■ **SOURCE DATA**
-- ==== Sys2Proof/Laws/Issue.lean ====
section
/-! SUPPORT. The laws of issue: what an instruction that executes answers, what its issue changes, and how its entry moves on. -/

namespace Sys2Proof.Machine

open Safety

/-! ### Entries -/

theorem Warp.entry_replaceEntry_one (w : Warp) (i : Nat) (e : Entry) (h : i < w.frontier.length) : (w.replaceEntry i [e]).entry i = some e := by
  unfold Warp.entry Warp.replaceEntry
  simp only
  rw [List.getElem?_append_left (by simp; omega), List.getElem?_append_right (by simp)]
  simp [Nat.min_eq_left (Nat.le_of_lt h)]

theorem Warp.replaceEntry_eq (w : Warp) (i : Nat) (es : List Entry) : w.replaceEntry i es = { w with frontier := (w.replaceEntry i es).frontier } := rfl

theorem Warp.length_replaceEntry_one (w : Warp) (i : Nat) (e : Entry) (h : i < w.frontier.length) :
    (w.replaceEntry i [e]).frontier.length = w.frontier.length := by
  simp [Warp.replaceEntry]; omega

theorem Warp.lt_of_entry {w : Warp} {i : Nat} {e : Entry} (h : w.entry i = some e) : i < w.frontier.length := by
  unfold Warp.entry at h
  exact (List.getElem?_eq_some_iff.mp h).1

/-! ### The issue itself -/

theorem Warp.countIssue_eq (w : Warp) (ls : List Nat) : w.countIssue ls = { w with tx := (w.countIssue ls).tx } := by
  induction ls generalizing w with
  | nil => rfl
  | cons l t ih =>
    simp only [Warp.countIssue]
    rw [ih]
    split <;> rfl

/-- Counting an issue opens and closes no transaction. -/
theorem Warp.countIssue_isOpen (w : Warp) (ls : List Nat) (l : Nat) : (w.countIssue ls).isOpen l = w.isOpen l := by
  induction ls generalizing w with
  | nil => rfl
  | cons a t ih =>
    simp only [Warp.countIssue]
    rw [ih]
    split
    · unfold Warp.isOpen Warp.laneTx Warp.setTx
      simp only [SMap.get_set]
      by_cases h : l = a
      · subst h; simp [Warp.laneTx] at *
      · rw [if_neg h]
    · rfl

/-- An issue changes the frontier, the last issue, the issue slot and the instruction counts of open transactions only. -/
theorem Warp.noteIssue_same (w : Warp) (i : Nat) (e : Entry) (clock cycles : Nat) : sameButIssue w (w.noteIssue i e clock cycles) := by
  unfold sameButIssue Warp.noteIssue
  rw [Warp.countIssue_eq]
  rfl

theorem Warp.noteIssue_entry (w : Warp) (i : Nat) (e : Entry) (clock cycles : Nat) (h : i < w.frontier.length) :
    (w.noteIssue i e clock cycles).entry i = some { e with age := 0, state := .ready, cause := none, fresh := true } := by
  unfold Warp.noteIssue
  rw [Warp.countIssue_eq]
  exact Warp.entry_replaceEntry_one _ _ _ (by simpa using h)

theorem Warp.noteIssue_isOpen (w : Warp) (i : Nat) (e : Entry) (clock cycles l : Nat) :
    (w.noteIssue i e clock cycles).isOpen l = w.isOpen l := by
  unfold Warp.noteIssue
  rw [Warp.countIssue_isOpen]
  rfl

/-- The other entries of the frontier keep their place; only their YIELD ends. -/
theorem Warp.noteIssue_length (w : Warp) (i : Nat) (e : Entry) (clock cycles : Nat) (h : i < w.frontier.length) :
    (w.noteIssue i e clock cycles).frontier.length = w.frontier.length := by
  unfold Warp.noteIssue
  rw [Warp.countIssue_eq]
  simp only
  rw [Warp.length_replaceEntry_one _ _ _ (by simpa using h)]
  simp
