-- ==== Sys2Proof/Laws/PerInstr.lean ====
section
/-! SUPPORT. The laws that hold of every instruction as syntax, one lemma for each constructor. -/

namespace Sys2Proof.Laws

open Sys2Proof Sys2Proof.Machine

/-! ### The length of an encoding (R195) -/

/-- A 16-bit word is even. -/
theorem lengthOf_word16 (op : Nat) (f : Form16) : lengthOf (word16 op f) = 2 := by
  unfold lengthOf word16; rw [if_pos (by omega)]

/-- A 32-bit word ends in 01. -/
theorem lengthOf_word32 (op : Nat) (f : Form32) : lengthOf (word32 op f) = 4 := by
  unfold lengthOf word32; rw [if_neg (by omega), if_pos (by omega)]

/-- A 64-bit word ends in 11. -/
theorem lengthOf_word64 (op : Nat) (f : Form64) : lengthOf (word64 op f) = 8 := by
  unfold lengthOf word64 modWord; rw [if_neg (by omega), if_neg (by omega)]

/-- R195: the low bits of the word of a core instruction tell its length. -/
def EncodingLength.Statement (i : Instr) : Prop :=
  (formOf i).isSome = true → ∀ len w, encodeWord i = some (len, w) → lengthOf w = len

■ **WORK ITEM**
Beginning at the line that contains "unfold lengthOf word64", give again every line down to the end of the material, exactly as written, and stop there.

■ **ANSWER BOX**
  unfold lengthOf word64 modWord; rw [if_neg (by omega), if_neg (by omega)]

/-- R195: the low bits of the word of a core instruction tell its length. -/
def EncodingLength.Statement (i : Instr) : Prop :=
  (formOf i).isSome = true → ∀ len w, encodeWord i = some (len, w) → lengthOf w = len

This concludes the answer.